# Is objectivity possible?



## WrittenFromUtopia (Mar 2, 2006)

Can one be completely objective in their observation of phenomena?


----------



## ChristianTrader (Mar 2, 2006)

No


----------



## mgeoffriau (Mar 2, 2006)

No. It is impossible to separate observation from interpretation. A distinction can be made between the two, but not a separation. Therefore as one observes he also interprets, and this always involves subjectivity.


----------



## WrittenFromUtopia (Mar 2, 2006)

So if objectivity is impossible, would it follow therefore that everything is relative?


----------



## mgeoffriau (Mar 2, 2006)

No, it does not follow. One need not be _completely objective_ (as you specified in your question) to have real knowledge. Complete objectivity is the red herring of modernism and scientism (specfically the logical positivists).


----------



## crhoades (Mar 2, 2006)

What of God? I'm thinking about the whole archetypal/ectypal distinction. If we are to think analogically and creaturely then that doesn't reduce knowledge to complete relativism.


----------



## knight4christ8 (Mar 2, 2006)

> _Originally posted by WrittenFromUtopia_
> Can one be completely objective in their observation of phenomena?



I don't understand why everyone is so quick to state their idea on this. 

There is a distinction to be made that is not being made. 
I know that something exists, and this is not disputed by any rational being. 
Is this not objective knowledge completely devoid of subjective interpretation . . . thus making objective observation of phenomena possible?

So far no one has thought about shorter catechism Q101. 
God is to be glorified "in all that whereby he maketh himself known . . ."
In order to glorify, one must know.
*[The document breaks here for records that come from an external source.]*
-- ==== Sys2Proof/Machine/Ops.lean ====
section
/-! DEFINITION. The named operations over the state that the meanings share: taking a port word, the allocation lists
(R160, R161), the pitch of a slot (R163), starting a ramp (R192), the recomputes of file `49_control_map.md`, and the pair a
TICK returns with its bytes (R104, R105).

Taking an exception and returning from one: NLA-CORE has neither. No rule raises, nothing is saved on any condition, there
is no handler and no return command (R460, R464), so there is no operation for them here. The only way out of a state that
holds non-finite values is RESET, an ordinary port word (`Machine/System.lean`). -/

namespace Sys2Proof.Machine

/-- The state after taking the port word at the front: `rest` stays on the port, and nothing has been returned yet
(R111, R131). -/
def State.taken (s : State) (rest : List PortWord) : State := { s with port := rest, out := none }

/-- The registers of one allocation list (R49). -/
def State.list (s : State) : ListName → ListRegs
  | .asg => s.asg
  | .rel => s.rel

/-- Write the registers of one allocation list (R49). -/
def State.setList (s : State) (x : ListRegs) : ListName → State
  | .asg => { s with asg := x }
  | .rel => { s with rel := x }

/-- Change one slot; a slot index outside the pool changes nothing. -/
def State.modifySlot (s : State) (v : Nat) (f : Slot → Slot) : State := { s with slots := s.slots.modify v f }

/-- `V[p].next <- n` where `p` is a slot, else `L.head <- n` (R160, R161). -/
def State.linkNext (s : State) (l : ListName) (p n : Option Nat) : State :=
  match p with
  | some p => s.modifySlot p fun x => { x with next := n }
  | none => s.setList { s.list l with head := n } l

/-- `V[n].prev <- p` where `n` is a slot, else `L.tail <- p` (R160). -/
def State.linkPrev (s : State) (l : ListName) (n p : Option Nat) : State :=
  match n with
  | some n => s.modifySlot n fun x => { x with prev := p }
  | none => s.setList { s.list l with tail := p } l

/-- `unlink(v, L)` (R160). Both pointers of `v` are read before any is written. -/
def State.unlink (s : State) (l : ListName) (v : Nat) : State :=
  match s.slots[v]? with
  | none => s
  | some x =>
    let t := (s.linkNext l x.prev x.next).linkPrev l x.next x.prev
    (t.setList { t.list l with count := (t.list l).count - 1 } l).modifySlot v
      fun y => { y with prev := none, next := none }

/-- `append(v, L)` (R161). -/
def State.append (s : State) (l : ListName) (v : Nat) : State :=
  let tail := (s.list l).tail
  let t := (s.modifySlot v fun x => { x with prev := tail, next := none }).linkNext l tail (some v)
  t.setList { t.list l with tail := some v, count := (t.list l).count + 1 } l

/-- `set_pitch(v, p)` (R163). -/
def State.setPitch (s : State) (v : Nat) (p : Seven) : State := s.modifySlot v (Slot.setPitch s.cfg s.params p)

/-- `initRamp` of a ramped register by name (R192, R382). -/
def State.startRamp (s : State) (r : RampReg) (t : F32) : State :=
  { s with params := s.params.setRamp (initRamp (s.params.ramp r) t) r }

/-- Write the unramped registers (R52). -/
def State.setParams (s : State) (P : Params) : State := { s with params := P }

/-- Recompute the chirp set of a module, shared by all slots (R256, R401). -/
def State.recomputeChirp (s : State) (x : Module) : State :=
  { s with coefs := { s.coefs with chirp := s.coefs.chirp.set (opLowPass s.cfg (s.params.chirp.get x)) x } }

/-- Recompute the five cabinet biquad sets (R322, R432). -/
def State.recomputeCab (s : State) : State :=
  { s with coefs := { s.coefs with cab := cabCoeffs s.cfg s.params.cabLocut s.params.cabHicut s.params.cabTilt } }

/-- Recompute the echo low-pass set (R352, R443). -/
def State.recomputeEchoLp (s : State) : State :=
  { s with coefs := { s.coefs with echoLp := opLowPass s.cfg s.params.echoHicut } }

/-- Recompute the comb all-pass set, shared by all combs (R364, R447). -/
def State.recomputeCombAp (s : State) : State :=
  { s with coefs := { s.coefs with combAp := combApCoeffs s.cfg s.params.combAp s.params.combApRes } }

/-- Retune the comb delay of every slot, assigned or released (R362, R366, R449). -/
def State.retuneCombs (s : State) : State :=
  { s with slots := s.slots.map fun x => { x with combD := combDelay s.cfg s.params.combKt x.pitch } }

/-- Recompute the utility-filter set (R370, R452). -/
def State.recomputeUf (s : State) : State :=
  { s with coefs := { s.coefs with
      uf := ufCoeffs s.cfg s.params.ufType s.params.ufCutoff s.params.ufRes s.params.ufShelf } }

/-- Zero the utility-filter histories of both channels (R216, R451). -/
def State.clearUf (s : State) : State := { s with bus := { s.bus with uf := ⟨Hist2.clear, Hist2.clear⟩ } }

/-- The slot NOTE_ON takes: the oldest released one, else the oldest assigned one (R164). -/
def State.victim (s : State) : Option Nat := if 0 < s.rel.count then s.rel.head else s.asg.head

/-- The list NOTE_ON takes its slot from (R164). -/
def State.victimList (s : State) : ListName := if 0 < s.rel.count then .rel else .asg

/-- Move slot `v` to the youngest-assigned position and strike the note on it (R164). -/
def State.strike (s : State) (l : ListName) (v : Nat) (pitch vel : Seven) : State :=
  let t := ((s.unlink l v).append .asg v).modifySlot v
    fun x => { x with tag := .assigned, pitch := pitch, vel := mapUni vel }
  (t.setPitch v pitch).modifySlot v
    fun x => { x with osc := ⟨{ x.osc.a with p := F32.zero }, { x.osc.b with p := F32.zero }⟩ }

/-- The lowest-numbered assigned slot that holds a pitch (R166, "first match wins"). -/
def State.firstMatch (s : State) (pitch : Seven) : Option Nat :=
  s.slots.findIdx? fun x => decide (x.tag = .assigned) && decide (x.pitch = pitch)

/-- Move slot `v` to the youngest-released position and silence it (R166). -/
def State.release (s : State) (v : Nat) : State :=
  ((s.unlink .asg v).append .rel v).modifySlot v fun x => { x with tag := .free, vel := F32.zero }

/-- The effect of a key up: release the first matching slot, or nothing (R166). -/
def State.keyUp (s : State) (pitch : Seven) : State :=
  match s.firstMatch pitch with
  | some v => s.release v
  | none => s

/-- The pair a TICK returns, as two binary32 patterns, L first (R105). A NaN's pattern is the next free draw (R475). -/
def State.output (s : State) (l r : F32) : State :=
  { s with
    out := some (l.toBits (Config.nanPattern s.nanDraws), r.toBits (Config.nanPattern (s.nanDraws + 1)))
    nanDraws := s.nanDraws + 2 }

/-- The bytes of the pair the last port word returned, if it returned one: the four of L, then the four of R, each value
least significant byte first (R104, R105). -/
def State.outBytes (s : State) : Option (List Byte) :=
  s.out.map fun p => serialiseSample p.1 ++ serialiseSample p.2

end Sys2Proof.Machine
end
God certainly makes himself known by creation . . . So, to glorify him as is our duty, are we not to glorify him by knowing him as he reveals himself in creation?


----------



## ChristianTrader (Mar 3, 2006)

> _Originally posted by knight4christ8_
> 
> 
> > _Originally posted by WrittenFromUtopia_
> ...



It seems that you are either not considering the word "completely".

Saying that something exists is a long way from saying observation is completely objective.



> So far no one has thought about shorter catechism Q101.
> God is to be glorified "in all that whereby he maketh himself known . . ."
> In order to glorify, one must know. God certainly makes himself known by creation . . . So, to glorify him as is our duty, are we not to glorify him by knowing him as he reveals himself in creation?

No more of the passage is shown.